• [ABOUT THIS EXERCISE] Repeat the stretch of entries below from the line with "decide (s.collCheck 0" through the line with "(t.group 3).map (·.busy) = some [0])". Include both ends and add nothing.

────────────────────

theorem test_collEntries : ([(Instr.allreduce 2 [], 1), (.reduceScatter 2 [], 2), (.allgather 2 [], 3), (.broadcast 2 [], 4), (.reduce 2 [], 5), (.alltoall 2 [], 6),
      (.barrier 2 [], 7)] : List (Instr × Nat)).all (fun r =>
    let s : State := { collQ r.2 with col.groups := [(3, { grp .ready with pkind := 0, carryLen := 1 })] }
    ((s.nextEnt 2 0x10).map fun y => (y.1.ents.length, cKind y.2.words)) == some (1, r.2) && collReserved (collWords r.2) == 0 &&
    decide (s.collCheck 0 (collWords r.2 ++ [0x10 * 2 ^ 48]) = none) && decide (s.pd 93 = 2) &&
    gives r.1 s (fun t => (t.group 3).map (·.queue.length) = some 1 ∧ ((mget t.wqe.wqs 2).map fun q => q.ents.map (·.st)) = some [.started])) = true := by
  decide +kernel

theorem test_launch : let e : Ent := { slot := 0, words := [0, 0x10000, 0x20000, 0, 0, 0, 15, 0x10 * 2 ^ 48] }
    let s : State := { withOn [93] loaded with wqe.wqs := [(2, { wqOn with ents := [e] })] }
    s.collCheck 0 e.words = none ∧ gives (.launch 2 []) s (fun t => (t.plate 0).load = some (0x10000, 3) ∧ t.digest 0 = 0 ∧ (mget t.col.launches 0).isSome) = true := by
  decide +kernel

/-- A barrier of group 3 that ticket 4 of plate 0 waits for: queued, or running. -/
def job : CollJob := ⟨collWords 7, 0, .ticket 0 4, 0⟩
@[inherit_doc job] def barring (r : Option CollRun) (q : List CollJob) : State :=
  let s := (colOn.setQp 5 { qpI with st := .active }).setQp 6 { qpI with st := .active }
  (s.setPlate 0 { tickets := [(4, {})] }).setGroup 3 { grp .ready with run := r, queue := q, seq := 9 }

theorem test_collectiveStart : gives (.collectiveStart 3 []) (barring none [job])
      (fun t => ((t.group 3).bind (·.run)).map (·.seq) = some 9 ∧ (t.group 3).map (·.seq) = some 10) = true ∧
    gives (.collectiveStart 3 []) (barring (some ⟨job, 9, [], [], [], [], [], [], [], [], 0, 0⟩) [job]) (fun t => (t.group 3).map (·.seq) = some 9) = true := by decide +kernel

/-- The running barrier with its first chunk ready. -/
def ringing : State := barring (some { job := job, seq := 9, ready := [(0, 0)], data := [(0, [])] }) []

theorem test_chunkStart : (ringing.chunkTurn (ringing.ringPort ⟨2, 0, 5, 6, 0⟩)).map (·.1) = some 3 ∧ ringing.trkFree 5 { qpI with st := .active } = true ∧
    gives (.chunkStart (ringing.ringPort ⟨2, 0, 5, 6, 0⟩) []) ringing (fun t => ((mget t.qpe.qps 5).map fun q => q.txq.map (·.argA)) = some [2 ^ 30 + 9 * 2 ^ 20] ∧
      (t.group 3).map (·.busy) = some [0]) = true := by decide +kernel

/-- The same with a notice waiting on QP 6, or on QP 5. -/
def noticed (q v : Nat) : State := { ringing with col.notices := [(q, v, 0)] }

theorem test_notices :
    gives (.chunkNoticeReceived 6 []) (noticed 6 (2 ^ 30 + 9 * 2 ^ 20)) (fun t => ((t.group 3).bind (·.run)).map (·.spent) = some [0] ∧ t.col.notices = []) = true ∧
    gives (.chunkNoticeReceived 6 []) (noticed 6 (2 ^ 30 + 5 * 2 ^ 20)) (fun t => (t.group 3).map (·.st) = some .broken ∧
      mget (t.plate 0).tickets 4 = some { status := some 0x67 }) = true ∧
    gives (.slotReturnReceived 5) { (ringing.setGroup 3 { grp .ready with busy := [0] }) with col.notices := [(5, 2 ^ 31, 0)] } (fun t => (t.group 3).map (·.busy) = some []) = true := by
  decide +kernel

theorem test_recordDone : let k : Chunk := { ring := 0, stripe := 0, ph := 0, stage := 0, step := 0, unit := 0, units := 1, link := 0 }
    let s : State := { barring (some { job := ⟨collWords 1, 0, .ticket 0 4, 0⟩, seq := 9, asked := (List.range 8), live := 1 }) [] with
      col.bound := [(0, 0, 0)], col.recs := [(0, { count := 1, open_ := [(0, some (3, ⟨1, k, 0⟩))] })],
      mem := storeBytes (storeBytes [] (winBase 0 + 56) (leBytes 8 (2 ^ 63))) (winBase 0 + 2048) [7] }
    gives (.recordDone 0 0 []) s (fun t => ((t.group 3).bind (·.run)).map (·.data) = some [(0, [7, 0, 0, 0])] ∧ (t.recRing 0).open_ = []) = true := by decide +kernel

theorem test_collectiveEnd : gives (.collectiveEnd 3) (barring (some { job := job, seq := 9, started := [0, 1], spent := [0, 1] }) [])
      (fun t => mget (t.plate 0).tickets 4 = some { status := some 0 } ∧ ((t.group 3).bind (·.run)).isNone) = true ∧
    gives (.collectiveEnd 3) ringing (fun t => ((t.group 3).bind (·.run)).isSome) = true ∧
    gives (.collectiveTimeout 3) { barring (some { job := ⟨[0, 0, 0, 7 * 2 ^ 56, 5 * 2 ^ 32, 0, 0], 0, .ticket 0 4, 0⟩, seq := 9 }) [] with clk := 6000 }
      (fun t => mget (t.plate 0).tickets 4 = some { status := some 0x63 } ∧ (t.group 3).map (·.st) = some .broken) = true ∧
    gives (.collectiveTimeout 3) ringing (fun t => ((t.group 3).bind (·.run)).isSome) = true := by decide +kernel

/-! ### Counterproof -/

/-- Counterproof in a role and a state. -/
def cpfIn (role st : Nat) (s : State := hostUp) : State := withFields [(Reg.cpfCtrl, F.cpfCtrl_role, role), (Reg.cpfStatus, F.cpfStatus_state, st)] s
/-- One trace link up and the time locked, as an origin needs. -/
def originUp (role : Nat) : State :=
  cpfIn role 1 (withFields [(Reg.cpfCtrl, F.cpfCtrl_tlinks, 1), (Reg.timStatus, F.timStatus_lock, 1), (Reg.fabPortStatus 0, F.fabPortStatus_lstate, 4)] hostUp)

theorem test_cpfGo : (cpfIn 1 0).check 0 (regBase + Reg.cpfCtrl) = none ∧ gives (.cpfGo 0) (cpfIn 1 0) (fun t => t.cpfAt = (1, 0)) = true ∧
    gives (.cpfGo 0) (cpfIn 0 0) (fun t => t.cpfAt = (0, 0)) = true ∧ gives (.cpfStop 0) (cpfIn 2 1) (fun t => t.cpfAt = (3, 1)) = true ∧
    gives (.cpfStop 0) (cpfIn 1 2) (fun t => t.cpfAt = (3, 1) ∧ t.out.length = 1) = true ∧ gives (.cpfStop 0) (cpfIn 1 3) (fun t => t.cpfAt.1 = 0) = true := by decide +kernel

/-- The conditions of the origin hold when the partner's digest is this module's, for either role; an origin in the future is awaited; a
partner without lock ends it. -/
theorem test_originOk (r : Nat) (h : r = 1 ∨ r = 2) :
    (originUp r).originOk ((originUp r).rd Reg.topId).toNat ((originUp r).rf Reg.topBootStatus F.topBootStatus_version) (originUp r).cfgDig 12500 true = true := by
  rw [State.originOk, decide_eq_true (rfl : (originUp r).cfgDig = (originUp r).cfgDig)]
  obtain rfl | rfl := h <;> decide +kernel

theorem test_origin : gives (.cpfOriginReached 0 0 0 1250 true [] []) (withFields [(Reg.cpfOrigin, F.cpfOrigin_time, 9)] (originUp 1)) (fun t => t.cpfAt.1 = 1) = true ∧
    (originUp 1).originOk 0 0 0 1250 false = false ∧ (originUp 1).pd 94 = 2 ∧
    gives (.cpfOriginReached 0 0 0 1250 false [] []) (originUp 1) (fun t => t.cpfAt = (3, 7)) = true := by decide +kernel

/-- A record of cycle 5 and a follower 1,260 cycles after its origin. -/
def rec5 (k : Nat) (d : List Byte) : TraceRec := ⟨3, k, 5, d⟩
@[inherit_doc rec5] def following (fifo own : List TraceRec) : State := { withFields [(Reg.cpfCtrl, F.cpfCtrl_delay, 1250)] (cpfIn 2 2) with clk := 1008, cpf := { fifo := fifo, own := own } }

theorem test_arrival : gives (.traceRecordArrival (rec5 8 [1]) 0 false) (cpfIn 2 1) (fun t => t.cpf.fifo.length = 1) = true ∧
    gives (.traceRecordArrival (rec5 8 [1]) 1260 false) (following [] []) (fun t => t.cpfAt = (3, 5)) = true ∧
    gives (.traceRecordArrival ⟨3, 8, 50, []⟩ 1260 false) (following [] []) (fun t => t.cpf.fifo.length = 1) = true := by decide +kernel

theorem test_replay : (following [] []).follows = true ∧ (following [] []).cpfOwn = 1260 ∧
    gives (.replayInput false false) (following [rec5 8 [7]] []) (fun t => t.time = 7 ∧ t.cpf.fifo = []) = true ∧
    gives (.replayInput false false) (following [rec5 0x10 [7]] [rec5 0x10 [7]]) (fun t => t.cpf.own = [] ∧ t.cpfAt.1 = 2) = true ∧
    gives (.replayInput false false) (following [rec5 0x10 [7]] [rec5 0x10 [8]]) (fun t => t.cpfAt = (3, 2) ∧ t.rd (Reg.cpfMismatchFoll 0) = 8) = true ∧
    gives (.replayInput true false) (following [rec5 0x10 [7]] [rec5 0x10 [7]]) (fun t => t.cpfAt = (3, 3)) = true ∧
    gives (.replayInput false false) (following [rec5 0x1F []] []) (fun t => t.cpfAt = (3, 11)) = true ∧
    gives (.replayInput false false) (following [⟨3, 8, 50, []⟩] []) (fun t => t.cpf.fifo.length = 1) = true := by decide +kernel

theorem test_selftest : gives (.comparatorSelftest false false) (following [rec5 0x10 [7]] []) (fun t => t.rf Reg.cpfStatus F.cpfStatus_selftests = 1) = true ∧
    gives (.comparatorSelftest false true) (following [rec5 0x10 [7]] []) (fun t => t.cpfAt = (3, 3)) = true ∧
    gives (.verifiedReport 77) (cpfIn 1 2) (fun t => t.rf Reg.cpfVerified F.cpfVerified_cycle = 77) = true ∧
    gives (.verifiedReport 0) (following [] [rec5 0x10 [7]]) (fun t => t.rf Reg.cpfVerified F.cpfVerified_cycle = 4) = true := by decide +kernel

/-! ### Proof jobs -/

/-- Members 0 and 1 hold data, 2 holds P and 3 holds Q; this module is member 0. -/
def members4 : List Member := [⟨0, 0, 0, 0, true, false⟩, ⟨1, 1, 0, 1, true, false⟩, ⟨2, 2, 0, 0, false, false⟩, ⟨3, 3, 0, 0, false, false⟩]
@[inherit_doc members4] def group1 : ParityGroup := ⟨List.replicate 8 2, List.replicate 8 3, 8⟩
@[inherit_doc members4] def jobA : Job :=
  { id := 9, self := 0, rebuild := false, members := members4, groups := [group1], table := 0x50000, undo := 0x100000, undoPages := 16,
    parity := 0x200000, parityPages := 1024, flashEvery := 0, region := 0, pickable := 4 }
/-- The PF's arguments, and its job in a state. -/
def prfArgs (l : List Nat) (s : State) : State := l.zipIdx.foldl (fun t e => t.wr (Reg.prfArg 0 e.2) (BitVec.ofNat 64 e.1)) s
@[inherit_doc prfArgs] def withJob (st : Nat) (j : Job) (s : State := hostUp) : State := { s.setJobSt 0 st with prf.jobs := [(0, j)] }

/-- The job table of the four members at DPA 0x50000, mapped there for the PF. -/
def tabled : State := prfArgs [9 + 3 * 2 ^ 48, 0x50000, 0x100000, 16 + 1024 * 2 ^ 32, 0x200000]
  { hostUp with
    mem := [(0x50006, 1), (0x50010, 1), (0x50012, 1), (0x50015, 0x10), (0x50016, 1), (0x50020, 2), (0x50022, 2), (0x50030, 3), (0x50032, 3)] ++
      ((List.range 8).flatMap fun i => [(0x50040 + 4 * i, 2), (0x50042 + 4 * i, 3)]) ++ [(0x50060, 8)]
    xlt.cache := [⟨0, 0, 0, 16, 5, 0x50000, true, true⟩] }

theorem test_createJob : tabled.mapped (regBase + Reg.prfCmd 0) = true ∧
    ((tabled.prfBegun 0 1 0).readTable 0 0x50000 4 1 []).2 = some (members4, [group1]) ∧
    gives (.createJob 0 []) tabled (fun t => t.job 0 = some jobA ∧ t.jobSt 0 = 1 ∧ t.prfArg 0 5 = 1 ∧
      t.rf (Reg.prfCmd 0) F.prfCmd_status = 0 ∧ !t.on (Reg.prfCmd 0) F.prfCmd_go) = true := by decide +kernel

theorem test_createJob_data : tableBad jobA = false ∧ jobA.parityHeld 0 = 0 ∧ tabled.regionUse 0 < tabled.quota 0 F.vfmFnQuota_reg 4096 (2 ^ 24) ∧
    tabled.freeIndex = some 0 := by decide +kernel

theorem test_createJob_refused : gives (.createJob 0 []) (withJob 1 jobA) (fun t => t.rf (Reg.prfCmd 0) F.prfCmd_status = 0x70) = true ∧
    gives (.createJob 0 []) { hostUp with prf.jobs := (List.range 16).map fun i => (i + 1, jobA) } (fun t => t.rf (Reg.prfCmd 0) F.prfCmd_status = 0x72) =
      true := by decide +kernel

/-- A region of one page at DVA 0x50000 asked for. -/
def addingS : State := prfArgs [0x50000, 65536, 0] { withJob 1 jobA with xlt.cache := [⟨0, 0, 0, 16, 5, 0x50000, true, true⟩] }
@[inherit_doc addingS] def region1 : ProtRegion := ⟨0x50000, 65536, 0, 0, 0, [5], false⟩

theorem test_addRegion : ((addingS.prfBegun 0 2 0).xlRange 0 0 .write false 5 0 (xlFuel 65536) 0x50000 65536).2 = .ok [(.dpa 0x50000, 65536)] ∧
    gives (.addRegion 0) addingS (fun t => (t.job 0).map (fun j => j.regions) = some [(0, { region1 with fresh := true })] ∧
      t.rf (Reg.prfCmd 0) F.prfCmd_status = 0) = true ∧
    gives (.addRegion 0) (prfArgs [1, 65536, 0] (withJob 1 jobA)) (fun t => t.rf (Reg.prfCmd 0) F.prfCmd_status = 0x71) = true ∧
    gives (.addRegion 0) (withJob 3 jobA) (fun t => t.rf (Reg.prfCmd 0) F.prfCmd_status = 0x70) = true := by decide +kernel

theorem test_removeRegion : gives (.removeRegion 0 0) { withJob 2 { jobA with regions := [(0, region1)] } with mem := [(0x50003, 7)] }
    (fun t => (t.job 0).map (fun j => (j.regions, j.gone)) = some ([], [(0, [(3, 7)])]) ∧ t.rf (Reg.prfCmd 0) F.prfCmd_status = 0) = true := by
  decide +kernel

────────────────────

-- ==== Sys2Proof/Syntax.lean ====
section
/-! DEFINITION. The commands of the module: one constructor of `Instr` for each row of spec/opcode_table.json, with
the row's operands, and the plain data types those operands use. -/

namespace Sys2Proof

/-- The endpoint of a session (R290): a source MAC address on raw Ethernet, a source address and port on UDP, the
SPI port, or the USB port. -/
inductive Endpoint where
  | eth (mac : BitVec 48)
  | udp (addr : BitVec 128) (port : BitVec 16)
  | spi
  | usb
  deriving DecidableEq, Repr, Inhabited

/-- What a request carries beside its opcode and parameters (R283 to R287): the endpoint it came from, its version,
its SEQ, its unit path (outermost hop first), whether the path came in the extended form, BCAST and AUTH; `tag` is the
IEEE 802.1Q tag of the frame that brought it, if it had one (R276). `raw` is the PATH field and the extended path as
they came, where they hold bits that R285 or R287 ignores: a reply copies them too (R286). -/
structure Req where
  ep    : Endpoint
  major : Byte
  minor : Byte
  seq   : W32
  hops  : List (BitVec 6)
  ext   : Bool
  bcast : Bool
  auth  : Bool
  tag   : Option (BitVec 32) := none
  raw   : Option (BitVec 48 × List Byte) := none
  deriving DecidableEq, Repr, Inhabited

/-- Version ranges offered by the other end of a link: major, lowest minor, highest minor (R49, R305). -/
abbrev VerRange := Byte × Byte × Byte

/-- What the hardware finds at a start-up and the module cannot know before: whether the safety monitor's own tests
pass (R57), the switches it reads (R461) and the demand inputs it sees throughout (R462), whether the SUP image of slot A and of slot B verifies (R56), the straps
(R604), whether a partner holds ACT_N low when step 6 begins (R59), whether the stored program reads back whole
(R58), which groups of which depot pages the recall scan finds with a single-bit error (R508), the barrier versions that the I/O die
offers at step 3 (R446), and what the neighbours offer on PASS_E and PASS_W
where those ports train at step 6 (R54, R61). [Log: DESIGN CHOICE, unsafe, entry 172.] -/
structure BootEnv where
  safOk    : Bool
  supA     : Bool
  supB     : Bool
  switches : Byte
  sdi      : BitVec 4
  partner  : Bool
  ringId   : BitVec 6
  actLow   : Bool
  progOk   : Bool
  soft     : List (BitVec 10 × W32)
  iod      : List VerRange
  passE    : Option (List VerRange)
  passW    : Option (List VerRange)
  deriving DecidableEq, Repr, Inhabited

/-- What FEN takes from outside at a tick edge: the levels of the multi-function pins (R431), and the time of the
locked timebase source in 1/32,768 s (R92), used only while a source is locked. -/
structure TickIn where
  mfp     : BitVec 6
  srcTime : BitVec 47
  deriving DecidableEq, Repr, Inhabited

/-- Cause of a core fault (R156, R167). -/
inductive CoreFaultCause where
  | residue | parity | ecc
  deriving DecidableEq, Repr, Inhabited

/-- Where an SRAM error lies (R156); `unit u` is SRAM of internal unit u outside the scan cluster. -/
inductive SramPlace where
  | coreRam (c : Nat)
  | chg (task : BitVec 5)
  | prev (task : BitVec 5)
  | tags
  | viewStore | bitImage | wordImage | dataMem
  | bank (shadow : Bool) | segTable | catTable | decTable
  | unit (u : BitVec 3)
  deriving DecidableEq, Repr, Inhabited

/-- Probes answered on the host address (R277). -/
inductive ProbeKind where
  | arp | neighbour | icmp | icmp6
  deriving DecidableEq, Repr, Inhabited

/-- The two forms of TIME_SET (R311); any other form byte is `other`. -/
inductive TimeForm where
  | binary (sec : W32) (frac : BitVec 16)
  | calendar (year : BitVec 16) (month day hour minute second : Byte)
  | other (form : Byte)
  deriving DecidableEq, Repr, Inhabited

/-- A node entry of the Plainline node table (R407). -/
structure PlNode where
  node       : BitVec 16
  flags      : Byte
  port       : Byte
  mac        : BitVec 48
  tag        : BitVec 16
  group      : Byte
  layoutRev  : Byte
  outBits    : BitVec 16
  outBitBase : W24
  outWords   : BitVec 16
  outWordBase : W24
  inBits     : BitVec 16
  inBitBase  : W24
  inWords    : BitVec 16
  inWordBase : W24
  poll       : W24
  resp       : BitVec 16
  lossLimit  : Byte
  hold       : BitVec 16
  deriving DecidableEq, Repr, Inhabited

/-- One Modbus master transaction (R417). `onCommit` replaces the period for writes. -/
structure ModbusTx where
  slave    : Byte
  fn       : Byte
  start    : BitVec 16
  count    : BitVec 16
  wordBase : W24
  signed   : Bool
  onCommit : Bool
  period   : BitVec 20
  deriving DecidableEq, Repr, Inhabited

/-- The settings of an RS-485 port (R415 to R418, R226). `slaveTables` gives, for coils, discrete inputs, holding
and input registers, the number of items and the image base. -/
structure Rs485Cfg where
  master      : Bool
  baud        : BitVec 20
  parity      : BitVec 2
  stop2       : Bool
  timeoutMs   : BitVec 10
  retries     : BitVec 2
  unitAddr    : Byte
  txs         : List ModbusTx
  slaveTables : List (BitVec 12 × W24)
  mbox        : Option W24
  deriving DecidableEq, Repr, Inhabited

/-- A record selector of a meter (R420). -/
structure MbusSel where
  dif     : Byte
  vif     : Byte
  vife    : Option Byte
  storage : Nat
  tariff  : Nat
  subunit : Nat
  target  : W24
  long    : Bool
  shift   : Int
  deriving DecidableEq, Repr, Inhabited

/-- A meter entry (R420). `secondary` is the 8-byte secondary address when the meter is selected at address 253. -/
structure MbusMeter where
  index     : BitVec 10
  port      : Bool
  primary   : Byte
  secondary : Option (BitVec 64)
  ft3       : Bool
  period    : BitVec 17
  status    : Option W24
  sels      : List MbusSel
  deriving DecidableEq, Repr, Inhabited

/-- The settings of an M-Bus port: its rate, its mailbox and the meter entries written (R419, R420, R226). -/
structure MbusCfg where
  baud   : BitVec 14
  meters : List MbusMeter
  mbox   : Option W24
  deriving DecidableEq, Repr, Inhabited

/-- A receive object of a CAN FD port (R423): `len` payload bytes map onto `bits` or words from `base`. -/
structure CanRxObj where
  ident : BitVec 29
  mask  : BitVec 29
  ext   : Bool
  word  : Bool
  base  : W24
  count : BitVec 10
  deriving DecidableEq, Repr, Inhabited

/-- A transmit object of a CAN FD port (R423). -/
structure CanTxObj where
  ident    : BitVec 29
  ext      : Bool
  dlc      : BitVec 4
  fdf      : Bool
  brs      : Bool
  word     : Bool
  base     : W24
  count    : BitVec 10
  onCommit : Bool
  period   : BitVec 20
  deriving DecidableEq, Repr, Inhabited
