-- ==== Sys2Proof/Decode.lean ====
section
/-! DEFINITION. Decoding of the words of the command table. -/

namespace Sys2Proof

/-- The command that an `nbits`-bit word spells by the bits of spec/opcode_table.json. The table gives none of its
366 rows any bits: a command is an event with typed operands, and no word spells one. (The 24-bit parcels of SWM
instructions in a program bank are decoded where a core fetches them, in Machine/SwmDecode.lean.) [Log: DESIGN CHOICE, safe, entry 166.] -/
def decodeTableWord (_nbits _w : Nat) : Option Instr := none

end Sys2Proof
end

────────────────────

• [RESULT FOR THIS TASK]
    decide (s.collCheck 0 (collWords r.2 ++ [0x10 * 2 ^ 48]) = none) && decide (s.pd 93 = 2) &&
    gives r.1 s (fun t => (t.group 3).map (·.queue.length) = some 1 ∧ ((mget t.wqe.wqs 2).map fun q => q.ents.map (·.st)) = some [.started])) = true := by
  decide +kernel

theorem test_launch : let e : Ent := { slot := 0, words := [0, 0x10000, 0x20000, 0, 0, 0, 15, 0x10 * 2 ^ 48] }
    let s : State := { withOn [93] loaded with wqe.wqs := [(2, { wqOn with ents := [e] })] }
    s.collCheck 0 e.words = none ∧ gives (.launch 2 []) s (fun t => (t.plate 0).load = some (0x10000, 3) ∧ t.digest 0 = 0 ∧ (mget t.col.launches 0).isSome) = true := by
  decide +kernel

/-- A barrier of group 3 that ticket 4 of plate 0 waits for: queued, or running. -/
def job : CollJob := ⟨collWords 7, 0, .ticket 0 4, 0⟩
@[inherit_doc job] def barring (r : Option CollRun) (q : List CollJob) : State :=
  let s := (colOn.setQp 5 { qpI with st := .active }).setQp 6 { qpI with st := .active }
  (s.setPlate 0 { tickets := [(4, {})] }).setGroup 3 { grp .ready with run := r, queue := q, seq := 9 }

theorem test_collectiveStart : gives (.collectiveStart 3 []) (barring none [job])
      (fun t => ((t.group 3).bind (·.run)).map (·.seq) = some 9 ∧ (t.group 3).map (·.seq) = some 10) = true ∧
    gives (.collectiveStart 3 []) (barring (some ⟨job, 9, [], [], [], [], [], [], [], [], 0, 0⟩) [job]) (fun t => (t.group 3).map (·.seq) = some 9) = true := by decide +kernel

/-- The running barrier with its first chunk ready. -/
def ringing : State := barring (some { job := job, seq := 9, ready := [(0, 0)], data := [(0, [])] }) []

theorem test_chunkStart : (ringing.chunkTurn (ringing.ringPort ⟨2, 0, 5, 6, 0⟩)).map (·.1) = some 3 ∧ ringing.trkFree 5 { qpI with st := .active } = true ∧
    gives (.chunkStart (ringing.ringPort ⟨2, 0, 5, 6, 0⟩) []) ringing (fun t => ((mget t.qpe.qps 5).map fun q => q.txq.map (·.argA)) = some [2 ^ 30 + 9 * 2 ^ 20] ∧
      (t.group 3).map (·.busy) = some [0]) = true := by decide +kernel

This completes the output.